Ähnlich glücklich soll der Moment der Erkenntnis bei Sir Isaac Newton (1642-1726) verlaufen sein. Seine Geschichte zählt zu den berühmtesten Heureka!-Erlebnissen in der Wissenschaft. Sie beginnt um 1666, in einem Garten von Cambridge in England. Der Überlieferung nach soll sich Sir Isaac Newton zur Mittagsmeditation unter einen Apfelbaum zurückgezogen haben, als ihm plötzlich ein Apfel auf den Kopf fiel. Mit dem Apfel kam der Geistesblitz, der zu einer der größten Entdeckungen in der Physik führen sollte, dem allgemeinen Gesetz der Schwerkraft. Als Newton feststellte, dass die Erde alles mit einer unsichtbaren Kraft anzieht und zusammenhält, sprang er in die Höhe und rief überglücklich "Heureka!".

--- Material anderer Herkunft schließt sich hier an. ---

-- ==== Sys2Proof/Machine/PaletteDecoder.lean ====
section
/-! DEFINITION. The sub-block `palette_decoder`: CUBEVAL and DEC (`40_palette_decode.md` R43, R44). -/

namespace Sys2Proof.Machine

open Sys2Proof

/-- `CubeValue(k)` (R43). -/
def cubeValue (b : Build) (k : Coord) : Byte := memRead b .cubeValue k

/-- `Decode(i)` (R44): a system colour below 16, a cube colour below 232, a ramp grey from there on. -/
def paletteDecode (b : Build) (i : Byte) : Rgb24 :=
  let n := i.toNat
  if hSys : n < 16 then
    memRead b .sysColour ⟨n, hSys⟩
  else if hCube : n < 232 then
    let x := n - 16
    let kr : Coord := ⟨x / 36, by omega⟩
    let kg : Coord := ⟨(x / 6) % 6, by omega⟩
    let kb : Coord := ⟨x % 6, by omega⟩
    rgb (cubeValue b kr) (cubeValue b kg) (cubeValue b kb)
  else
    let grey := BitVec.ofNat 8 ((n - 232) * 10 + 8)
    rgb grey grey grey

/-- CUBEVAL (R43): the coordinates 6 and 7 are reserved (R39). -/
def execCubeval (k : BitVec 3) (s : State) : Host.Outcome State Fault Refusal :=
  if h : k.toNat < 6 then
    answer s (zext32 (cubeValue s.build ⟨k.toNat, h⟩))
  else
    .refused (.reservedCoordinate k)

/-- DEC (R44). -/
def execDec (i : Byte) (s : State) : Host.Outcome State Fault Refusal :=
  answer s (zext32 (paletteDecode s.build i))

end Sys2Proof.Machine
end

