-- ==== Sys2Proof/Machine/Assembler.lean ====
section
/-! DEFINITION. The textual form of requests (`30_encoding.md` R41) and the line forms of the
pseudo-operation CONVERT (R42), over lists of characters. A line that is not in the syntax has no
meaning: "that check belongs to the assembler or CLI, never to the block" (R42, R61). The spellings
R41 leaves open are fixed in log 14. -/

namespace Sys2Proof.Machine

open Sys2Proof

/-- What a line of R41 is cut into. -/
inductive Token where
  /-- A maximal run of letters, digits and underscores. -/
  | word (cs : List Char)
  | comma
  | semicolon
  /-- The mark `->` of a response line. -/
  | arrow
  /-- Any other character; it stands in no request, but may stand in a comment. -/
  | other (c : Char)
deriving DecidableEq, Repr

/-- A line of R41 and R42. -/
inductive Line where
  /-- One request. -/
  | request (i : Instr)
  /-- `-> value`: the response to the request above. -/
  | response (r : Response)
  /-- `CONVERT i` (R42). -/
  | convertIndex (i : Byte)
  /-- `CONVERT r, g, b` (R42). -/
  | convertColour (c : Rgb24)
deriving DecidableEq, Repr

/-- The characters of a word. -/
def isWordChar (c : Char) : Bool := c.isAlphanum || c == '_'

/-- The word read so far (`acc`, last character first) before the tokens that follow it. -/
def flushWord (acc : List Char) (ts : List Token) : List Token :=
  match acc with
  | [] => ts
  | _ => .word acc.reverse :: ts

/-- The tokens of a line, `acc` being the word read so far. A space separates words; a tab or any other
character is no space (DESIGN CHOICE, log 14). -/
def lexLine : List Char → List Char → List Token
  | [], acc => flushWord acc []
  | '-' :: '>' :: cs, acc => flushWord acc (.arrow :: lexLine cs [])
  | c :: cs, acc =>
    if isWordChar c then lexLine cs (c :: acc)
    else if c = ' ' then flushWord acc (lexLine cs [])
    else if c = ',' then flushWord acc (.comma :: lexLine cs [])
    else if c = ';' then flushWord acc (.semicolon :: lexLine cs [])
    else flushWord acc (.other c :: lexLine cs [])

/-- The value of a decimal digit. -/
def decimalDigit (c : Char) : Option Nat :=
  if '0' ≤ c ∧ c ≤ '9' then some (c.toNat - 48) else none

/-- The value of a hexadecimal digit, in either case. -/
def hexDigit (c : Char) : Option Nat :=
  if '0' ≤ c ∧ c ≤ '9' then some (c.toNat - 48)
  else if 'A' ≤ c ∧ c ≤ 'F' then some (c.toNat - 55)
  else if 'a' ≤ c ∧ c ≤ 'f' then some (c.toNat - 87)
  else none

/-- The number a list of digits stands for in a base, `acc` being the number read so far. -/
def digitsValue (digit : Char → Option Nat) (base : Nat) : List Char → Nat → Option Nat
  | [], acc => some acc
  | c :: cs, acc =>
    match digit c with
    | some d => digitsValue digit base cs (acc * base + d)
    | none => none

/-- A decimal numeral. Leading zeros change nothing, and any number of them is accepted (DESIGN CHOICE:
R41 says only "decimal 0..255"; log 14). -/
def decimalNumeral (cs : List Char) : Option Nat :=
  match cs with
  | [] => none
  | _ => digitsValue decimalDigit 10 cs 0

/-- A hexadecimal numeral `0x…` of exactly `n` digits. -/
def hexNumeral (n : Nat) : List Char → Option Nat
  | '0' :: 'x' :: ds => if ds.length = n then digitsValue hexDigit 16 ds 0 else none
  | _ => none

/-- A number as a word of `w` bits, if it fits. -/
def fits (w : Nat) (n : Option Nat) : Option (BitVec w) :=
  match n with
  | some k => if k < 2 ^ w then some (BitVec.ofNat w k) else none
  | none => none

/-- A decimal byte 0..255. -/
def decimalByte (cs : List Char) : Option Byte := fits 8 (decimalNumeral cs)

/-- DEC's operand: decimal 0..255 or `0x00`..`0xFF`. -/
def indexOperand (cs : List Char) : Option Byte :=
  match decimalByte cs with
  | some i => some i
  | none => fits 8 (hexNumeral 2 cs)

/-- CUBEVAL's operand: 0..5. -/
def coordinateOperand (cs : List Char) : Option (BitVec 3) :=
  match decimalNumeral cs with
  | some k => if k < 6 then some (BitVec.ofNat 3 k) else none
  | none => none

/-- A response value: decimal, or `0x` and eight digits. -/
def responseValue (cs : List Char) : Option Response :=
  match fits 32 (decimalNumeral cs) with
  | some r => some r
  | none => fits 32 (hexNumeral 8 cs)

/-- A colour operand and the tokens after it: three decimal bytes, or one packed colour `0xRRGGBB`. -/
def colourOperand : List Token → Option (Rgb24 × List Token)
  | .word r :: .comma :: .word g :: .comma :: .word b :: rest =>
    match decimalByte r, decimalByte g, decimalByte b with
    | some r, some g, some b => some (rgb r g b, rest)
    | _, _, _ => none
  | .word h :: rest =>
    match fits 24 (hexNumeral 6 h) with
    | some c => some (c, rest)
    | none => none
  | _ => none

/-- What may follow a complete line: nothing, or a comment from a `;` on (R41; for lines that are no
request, and for a `;` without a space after it, a DESIGN CHOICE: log 14). -/
def endsLine : List Token → Bool
  | [] => true
  | .semicolon :: _ => true
  | _ => false

/-- A line with one colour operand and nothing but a comment after it. -/
def colourLine (make : Rgb24 → Line) (ts : List Token) : Option Line :=
  match colourOperand ts with
  | some (c, rest) => if endsLine rest then some (make c) else none
  | none => none

/-- A DIST line's operands: the first `;` separates the two colours (R41). Each colour may take either
form, one in bytes beside one packed as well (DESIGN CHOICE: R41 shows both in one form; log 14). -/
def distLine (ts : List Token) : Option Line :=
  match colourOperand ts with
  | some (x, .semicolon :: rest) => colourLine (fun y => .request (.dist x y)) rest
  | _ => none

/-- A line with one operand word and nothing but a comment after it. -/
def wordLine {α : Type} (read : List Char → Option α) (make : α → Line) : List Token → Option Line
  | .word cs :: rest =>
    match read cs with
    | some v => if endsLine rest then some (make v) else none
    | none => none
  | _ => none

/-- CONVERT: one index, or a colour as three decimal bytes (R42). -/
def convertLine : List Token → Option Line
  | .word r :: .comma :: rest => colourLine .convertColour (.word r :: .comma :: rest)
  | ts => wordLine decimalByte .convertIndex ts

/-- The mnemonics of R35, and the two aliases and CONVERT of R41 and R42. -/
inductive Mnemonic where
  | dec | enc | cubeval | lum | dist | cidxr | cidxg | cidxb | glut | cubeidx | convert
deriving DecidableEq, Repr

/-- The spelling of every mnemonic and alias (R35, R41, R42). -/
def spellings : List (List Char × Mnemonic) :=
  [(['D', 'E', 'C'], .dec), (['E', 'N', 'C'], .enc),
   (['C', 'U', 'B', 'E', 'V', 'A', 'L'], .cubeval), (['L', 'U', 'M'], .lum),
   (['D', 'I', 'S', 'T'], .dist), (['C', 'I', 'D', 'X', 'R'], .cidxr),
   (['C', 'I', 'D', 'X', 'G'], .cidxg), (['C', 'I', 'D', 'X', 'B'], .cidxb),
   (['G', 'L', 'U', 'T'], .glut), (['C', 'U', 'B', 'E', 'I', 'D', 'X'], .cubeidx),
   (['C', 'O', 'N', 'V', 'E', 'R', 'T'], .convert)] ++
  [(['d', 'e', 'c', 'o', 'd', 'e', '_', 'i', 'n', 'd', 'e', 'x', '_', 't', 'o', '_', 'r', 'g', 'b'], .dec),
   (['e', 'n', 'c', 'o', 'd', 'e', '_', 'r', 'g', 'b', '_', 't', 'o', '_', 'i', 'n', 'd', 'e', 'x'], .enc)]

/-- The line a mnemonic and the tokens after it make (R41). -/
def operandsOf : Mnemonic → List Token → Option Line
  | .dec, ts => wordLine indexOperand (fun i => .request (.dec i)) ts
  | .enc, ts => colourLine (fun c => .request (.enc c)) ts
  | .cubeval, ts => wordLine coordinateOperand (fun k => .request (.cubeval k)) ts
  | .lum, ts => colourLine (fun c => .request (.lum c)) ts
  | .dist, ts => distLine ts
  | .cidxr, ts => wordLine decimalByte (fun v => .request (.cidxr v)) ts
  | .cidxg, ts => wordLine decimalByte (fun v => .request (.cidxg v)) ts
  | .cidxb, ts => wordLine decimalByte (fun v => .request (.cidxb v)) ts
  | .glut, ts => wordLine decimalByte (fun v => .request (.glut v)) ts
  | .cubeidx, ts => colourLine (fun c => .request (.cubeidx c)) ts
  | .convert, ts => convertLine ts

/-- What a line of text means (R41, R42), if it is in the syntax. A comment may follow a response line and
a CONVERT line too (DESIGN CHOICE: R41 speaks of comments after a complete request only; log 14). -/
def assemble (text : List Char) : Option Line :=
  match lexLine text [] with
  | .arrow :: ts => wordLine responseValue .response ts
  | .word m :: ts =>
    match spellings.lookup m with
    | some mn => operandsOf mn ts
    | none => none
  | _ => none

/-- A digit 0..15 in upper case. -/
def upperDigit (d : Nat) : Char :=
  ['0', '1', '2', '3', '4', '5', '6', '7', '8', '9', 'A', 'B', 'C', 'D', 'E', 'F'].getD d '0'

/-- A digit 0..15 in lower case. -/
def lowerDigit (d : Nat) : Char :=
  ['0', '1', '2', '3', '4', '5', '6', '7', '8', '9', 'a', 'b', 'c', 'd', 'e', 'f'].getD d '0'

/-- A colour as six hexadecimal digits, the red byte first (R28, R42). -/
def sixHexDigits (digit : Nat → Char) (c : Rgb24) : List Char :=
  [digit (c.toNat / 16 ^ 5), digit (c.toNat / 16 ^ 4 % 16), digit (c.toNat / 16 ^ 3 % 16),
   digit (c.toNat / 16 ^ 2 % 16), digit (c.toNat / 16 % 16), digit (c.toNat % 16)]

/-- A colour operand as R41 writes it: `0xRRGGBB`. -/
def colourText (c : Rgb24) : List Char := ['0', 'x'] ++ sixHexDigits upperDigit c

/-- A number below 1000 in decimal, without leading zeros. -/
def decimalText (n : Nat) : List Char :=
  if n < 10 then [upperDigit n]
  else if n < 100 then [upperDigit (n / 10), upperDigit (n % 10)]
  else [upperDigit (n / 100), upperDigit (n / 10 % 10), upperDigit (n % 10)]

/-- The text of a request (R41), colours in their packed form. -/
def render : Instr → List Char
  | .dec i => ['D', 'E', 'C', ' '] ++ decimalText i.toNat
  | .enc c => ['E', 'N', 'C', ' '] ++ colourText c
  | .cubeval k => ['C', 'U', 'B', 'E', 'V', 'A', 'L', ' '] ++ decimalText k.toNat
  | .lum c => ['L', 'U', 'M', ' '] ++ colourText c
  | .dist x y => ['D', 'I', 'S', 'T', ' '] ++ colourText x ++ [' ', ';', ' '] ++ colourText y
  | .cidxr v => ['C', 'I', 'D', 'X', 'R', ' '] ++ decimalText v.toNat
  | .cidxg v => ['C', 'I', 'D', 'X', 'G', ' '] ++ decimalText v.toNat
  | .cidxb v => ['C', 'I', 'D', 'X', 'B', ' '] ++ decimalText v.toNat
  | .glut v => ['G', 'L', 'U', 'T', ' '] ++ decimalText v.toNat
  | .cubeidx c => ['C', 'U', 'B', 'E', 'I', 'D', 'X', ' '] ++ colourText c

end Sys2Proof.Machine
end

Der Geistesblitz als Befreiungsschlag

Es wird viel darüber spekuliert, an welchem Ort genau Martin Luther zu der Vorstellung gelangte, dass der Mensch nicht durch gute Werke, sondern allein durch den Glauben die göttliche Gnade erfährt. Diese Erkenntnis erleichterte sein Gewissen und befreite ihn vor der quälenden Angst, dass der Mensch ausreichend Buße vor dem Gericht durch einen strafenden Gott tun müsse. Der Reformator selbst machte kein Geheimnis um den Ort seiner Erkenntnis. In den Tischreden wird überliefert, dass er selbst den Raum der Entdeckung als "locus", also "Ort" oder auch als "in cloaca", also auf dem Wasserkloset oder Klo bezeichnet hat: "Diese Kunst hat mir der Heilige Geist auf dieser Cloaca auf dem Turm gegeben."

Luther litt unter chronischer Verstopfung und verbrachte daher viel Zeit auf der Toilette. Vorstellbar ist, dass er am Ort seiner körperlichen Erlösung auch sein spirituelles Befreiungserlebnis hatte. "Da fing ich an, die Gerechtigkeit Gottes als eine solche zu verstehen, durch welche der Gerechte als durch Gottes Gabe lebt, nämlich aus dem Glauben (….) Da fühlte ich mich wie ganz und gar neugeboren, und durch offen Tore trat ich in das Paradies ein", beschreibt Luther sein Glücksgefühl. Oder hatte Luther einfach nur vom Arbeitszimmer über der Toilette gesprochen? Darüber rätseln Archäologen und Kirchenhistoriker gleichermaßen. Die Erkenntnis Martin Luthers vom gnädigen Gott war das Ergebnis eines Ringens über Jahre hinweg mit Selbstzweifeln und Angstzuständen in Zwiesprache mit sich und Gott. "Heureka!" soll er nicht ausgerufen haben, aber überaus glücklich wird er im Moment der Erkenntnis gewesen sein.

Archimedes, Sir Isaac Newton und Martin Luther ist gemein ist, dass sie nicht ahnungslos vom Zufall überrumpelt wurden, sondern bereits auf der Suche nach einer Lösung waren. Beim Geistesblitz wird die richtige Lösung augenblicklich als richtige Lösung erkannt, wenn sie nur erst einmal gefunden wurde.